* [Work order]: Each record should be copied exactly, and none of them omitted.

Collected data

- - - - - - -

-- ==== Sys2Proof/Machine/Fabric.lean ====
section
/-! DEFINITION. Fabric operations: their elements, routes, start, flits, residues and end (R343 to R361). -/
namespace Sys2Proof.Machine

/-! ## Planes and stripes (R344, R352) -/

/-- The planes usable for data, in ascending port order. -/
def usablePlanes (s : State) : List Nat := (List.range 48).filter fun p => !bit (s.odGet 0x4013 0) p

/-- The number that stands for no plane: a stripe with it waits until a plane is usable (R355). -/
def noPlane : Nat := 48

/-- The planes an operation's elements are split over: those usable, or none. -/
def splitPlanes (s : State) : List Nat := if usablePlanes s = [] then [noPlane] else usablePlanes s

/-- R352: split elements first to first + n − 1 over planes. -/
def cutStripes (first n : Nat) (planes : List Nat) : List Stripe :=
  let per := roundUp (ceilDiv n planes.length) 96
  planes.zipIdx.map fun (p, i) => { plane := p, first := first + min n (i * per), count := min per (n - i * per), moved := false }

/-! ## Flits of an operation -/

/-- The elements of one flit: those of one owner, at most 96 in a reduction, at most 480 bytes otherwise;
and whether its stripe takes the ring (R353). -/
structure Chunk where
  owner : Nat
  count : Nat
  src : Nat
  dst : Nat
  sSize : Nat
  pSize : Nat
  dSize : Nat
  ring : Bool
  deriving DecidableEq, Repr

/-- Notice code of a kind: R447's for host commands, the model's own above 15 (log 140). -/
def FabKind.code : FabKind → Nat
  | reduceScatter => 0
  | allReduce => 1
  | allGather => 2
  | broadcast => 3
  | put => 4
  | exchange => 16
  | stepGather => 17
  | mirror => 18

namespace FabOp

/-- Members in the group. -/
def size (o : FabOp) : Nat := o.ranks.length

/-- Does the operation add (R347)? -/
def reduces (o : FabOp) : Bool := decide (o.kind = .exchange ∨ o.kind = .reduceScatter ∨ o.kind = .allReduce)

/-- Does it end at the owner of each element? -/
def scatters (o : FabOp) : Bool := decide (o.kind = .exchange ∨ o.kind = .reduceScatter)

/-- One member to one other (R347). -/
def direct (o : FabOp) : Bool := decide (o.kind = .put ∨ o.kind = .mirror)

/-- R340: the lane of its DATA flits. -/
def dataLane (o : FabOp) : Nat := if o.direct then 2 else 1

/-- Elements of a segment in one flit. -/
def cap (o : FabOp) (g : Seg) : Nat := if o.reduces then 96 else 480 / g.pSize

/-- The flits that carry elements lo to hi − 1, segment by segment. -/
def cuts (o : FabOp) (ring : Bool) (lo hi : Nat) : List Seg → Nat → List Chunk
  | [], _ => []
  | g :: r, off =>
    let a := max lo off
    let b := min hi (off + g.count)
    ((List.range (ceilDiv (b - a) (o.cap g))).map fun k =>
      let e := a + k * o.cap g
      { owner := g.owner, count := min (o.cap g) (b - e), src := g.src + (e - off) * g.sSize,
        dst := g.dst + (e - off) * g.dSize, sSize := g.sSize, pSize := g.pSize, dSize := g.dSize, ring := ring }) ++
      cuts o ring lo hi r (off + g.count)

/-- The flits of a stripe. -/
def chunks (o : FabOp) (t : Stripe) : List Chunk :=
  o.cuts (decide (96 * o.size ≤ t.count)) t.first (t.first + t.count) o.segs 0

/-- The flits of a plane, in the order of FLIT_INDEX. -/
def planeChunks (o : FabOp) (plane : Nat) : List Chunk := (o.stripes.filter fun t => t.plane == plane).flatMap o.chunks

/-- The flits of the stripe at place k of the operation's list, each with its FLIT_INDEX. -/
def stripeFlits (o : FabOp) (k : Nat) : List (Chunk × Nat) :=
  match o.stripes[k]? with
  | none => []
  | some t =>
    (o.chunks t).zipIdx (((o.stripes.take k).filter fun u => u.plane == t.plane).flatMap o.chunks).length

/-- The flits of the stripes in force: plane, FLIT_INDEX and elements. -/
def flits (o : FabOp) : List (Nat × Nat × Chunk) :=
  (o.stripes.zipIdx).flatMap fun (t, k) => if t.moved then [] else (o.stripeFlits k).map fun (c, i) => (t.plane, i, c)

/-- Is this module's part in a flit over? -/
def isOver (o : FabOp) (f : Nat × Nat × Chunk) : Bool := o.past.contains (f.1, f.2.1)

/-- Does a flit land on this module (R347)? -/
def landsHere (o : FabOp) (c : Chunk) : Bool :=
  if o.direct then !o.sender || o.peer == o.me else !o.scatters || c.owner == o.me

/-- The code of the notices that other members send for this operation: those of a mirror's two ends differ. -/
def peerCode (o : FabOp) : Nat := if o.kind = .mirror then (if o.sender then 19 else 18) else o.kind.code

/-- The code of this module's own notice. -/
def ownCode (o : FabOp) : Nat := if o.kind = .mirror ∧ !o.sender then 19 else o.kind.code

end FabOp

/-! ## Routes (R353) -/

/-- The lowest 1 bit of a rank other than 0. -/
def lowBit (r : Nat) : Nat := 2 ^ ((List.range 20).find? fun k => bit r k).getD 20

/-- Ranks below a rank in the binomial tree rooted at rank 0. -/
def treeKids (size r : Nat) : List Nat :=
  ((List.range 20).filter fun k => decide ((r = 0 ∨ 2 ^ k < lowBit r) ∧ r + 2 ^ k < size)).map fun k => r + 2 ^ k

/-- R353: the algorithms of FABRIC mode, by a code: a ring over all members; rings within groups of up to 1,024 consecutive
ranks and a ring over the groups; a tree of fan-in up to 16. Each is a tree whose root is the rank where the sums end, so every
contribution enters once. The rank that a rank other than the root sends to. -/
def algParent (alg size owner r : Nat) : Nat :=
  match alg % 3 with
  | 0 => (r + 1) % size
  | 1 =>
    let g := 1 + alg / 3 % 1024
    let first (i : Nat) : Nat := i * g
    let len (i : Nat) : Nat := min g (size - i * g)
    let lead (i : Nat) : Nat := first i + min (owner % g) (len i - 1)
    let i := r / g
    if r = lead i then lead ((i + 1) % ceilDiv size g) else first i + (r - first i + 1) % len i
  | _ => (((r + size - owner) % size - 1) / (1 + alg / 3 % 16) + owner) % size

- - - - - - -

* [Response for this exercise]:
-- ==== Sys2Proof/Machine/Fabric.lean ====
section
/-! DEFINITION. Fabric operations: their elements, routes, start, flits, residues and end (R343 to R361). -/
namespace Sys2Proof.Machine

/-! ## Planes and stripes (R344, R352) -/

/-- The planes usable for data, in ascending port order. -/
def usablePlanes (s : State) : List Nat := (List.range 48).filter fun p => !bit (s.odGet 0x4013 0) p

/-- The number that stands for no plane: a stripe with it waits until a plane is usable (R355). -/
def noPlane : Nat := 48

/-- The planes an operation's elements are split over: those usable, or none. -/
def splitPlanes (s : State) : List Nat := if usablePlanes s = [] then [noPlane] else usablePlanes s

/-- R352: split elements first to first + n − 1 over planes. -/
def cutStripes (first n : Nat) (planes : List Nat) : List Stripe :=
  let per := roundUp (ceilDiv n planes.length) 96
  planes.zipIdx.map fun (p, i) => { plane := p, first := first + min n (i * per), count := min per (n - i * per), moved := false }

/-! ## Flits of an operation -/

/-- The elements of one flit: those of one owner, at most 96 in a reduction, at most 480 bytes otherwise;
and whether its stripe takes the ring (R353). -/
structure Chunk where
  owner : Nat
  count : Nat
  src : Nat
  dst : Nat
  sSize : Nat
  pSize : Nat
  dSize : Nat
  ring : Bool
  deriving DecidableEq, Repr

/-- Notice code of a kind: R447's for host commands, the model's own above 15 (log 140). -/
def FabKind.code : FabKind → Nat
  | reduceScatter => 0
  | allReduce => 1
  | allGather => 2
  | broadcast => 3
  | put => 4
  | exchange => 16
  | stepGather => 17
  | mirror => 18

namespace FabOp

/-- Members in the group. -/
def size (o : FabOp) : Nat := o.ranks.length

/-- Does the operation add (R347)? -/
def reduces (o : FabOp) : Bool := decide (o.kind = .exchange ∨ o.kind = .reduceScatter ∨ o.kind = .allReduce)

/-- Does it end at the owner of each element? -/
def scatters (o : FabOp) : Bool := decide (o.kind = .exchange ∨ o.kind = .reduceScatter)

/-- One member to one other (R347). -/
def direct (o : FabOp) : Bool := decide (o.kind = .put ∨ o.kind = .mirror)

/-- R340: the lane of its DATA flits. -/
def dataLane (o : FabOp) : Nat := if o.direct then 2 else 1

/-- Elements of a segment in one flit. -/
def cap (o : FabOp) (g : Seg) : Nat := if o.reduces then 96 else 480 / g.pSize

/-- The flits that carry elements lo to hi − 1, segment by segment. -/
def cuts (o : FabOp) (ring : Bool) (lo hi : Nat) : List Seg → Nat → List Chunk
  | [], _ => []
  | g :: r, off =>
    let a := max lo off
    let b := min hi (off + g.count)
    ((List.range (ceilDiv (b - a) (o.cap g))).map fun k =>
      let e := a + k * o.cap g
      { owner := g.owner, count := min (o.cap g) (b - e), src := g.src + (e - off) * g.sSize,
        dst := g.dst + (e - off) * g.dSize, sSize := g.sSize, pSize := g.pSize, dSize := g.dSize, ring := ring }) ++
      cuts o ring lo hi r (off + g.count)

/-- The flits of a stripe. -/
def chunks (o : FabOp) (t : Stripe) : List Chunk :=
  o.cuts (decide (96 * o.size ≤ t.count)) t.first (t.first + t.count) o.segs 0

/-- The flits of a plane, in the order of FLIT_INDEX. -/
def planeChunks (o : FabOp) (plane : Nat) : List Chunk := (o.stripes.filter fun t => t.plane == plane).flatMap o.chunks

/-- The flits of the stripe at place k of the operation's list, each with its FLIT_INDEX. -/
def stripeFlits (o : FabOp) (k : Nat) : List (Chunk × Nat) :=
  match o.stripes[k]? with
  | none => []
  | some t =>
    (o.chunks t).zipIdx (((o.stripes.take k).filter fun u => u.plane == t.plane).flatMap o.chunks).length

/-- The flits of the stripes in force: plane, FLIT_INDEX and elements. -/
def flits (o : FabOp) : List (Nat × Nat × Chunk) :=
  (o.stripes.zipIdx).flatMap fun (t, k) => if t.moved then [] else (o.stripeFlits k).map fun (c, i) => (t.plane, i, c)

/-- Is this module's part in a flit over? -/
def isOver (o : FabOp) (f : Nat × Nat × Chunk) : Bool := o.past.contains (f.1, f.2.1)

/-- Does a flit land on this module (R347)? -/
def landsHere (o : FabOp) (c : Chunk) : Bool :=
  if o.direct then !o.sender || o.peer == o.me else !o.scatters || c.owner == o.me

/-- The code of the notices that other members send for this operation: those of a mirror's two ends differ. -/
def peerCode (o : FabOp) : Nat := if o.kind = .mirror then (if o.sender then 19 else 18) else o.kind.code

/-- The code of this module's own notice. -/
def ownCode (o : FabOp) : Nat := if o.kind = .mirror ∧ !o.sender then 19 else o.kind.code

end FabOp

/-! ## Routes (R353) -/

/-- The lowest 1 bit of a rank other than 0. -/
def lowBit (r : Nat) : Nat := 2 ^ ((List.range 20).find? fun k => bit r k).getD 20

/-- Ranks below a rank in the binomial tree rooted at rank 0. -/
def treeKids (size r : Nat) : List Nat :=
  ((List.range 20).filter fun k => decide ((r = 0 ∨ 2 ^ k < lowBit r) ∧ r + 2 ^ k < size)).map fun k => r + 2 ^ k

/-- R353: the algorithms of FABRIC mode, by a code: a ring over all members; rings within groups of up to 1,024 consecutive
ranks and a ring over the groups; a tree of fan-in up to 16. Each is a tree whose root is the rank where the sums end, so every
contribution enters once. The rank that a rank other than the root sends to. -/
def algParent (alg size owner r : Nat) : Nat :=
  match alg % 3 with
  | 0 => (r + 1) % size
  | 1 =>
    let g := 1 + alg / 3 % 1024
    let first (i : Nat) : Nat := i * g
    let len (i : Nat) : Nat := min g (size - i * g)
    let lead (i : Nat) : Nat := first i + min (owner % g) (len i - 1)
    let i := r / g
    if r = lead i then lead ((i + 1) % ceilDiv size g) else first i + (r - first i + 1) % len i
  | _ => (((r + size - owner) % size - 1) / (1 + alg / 3 % 16) + owner) % size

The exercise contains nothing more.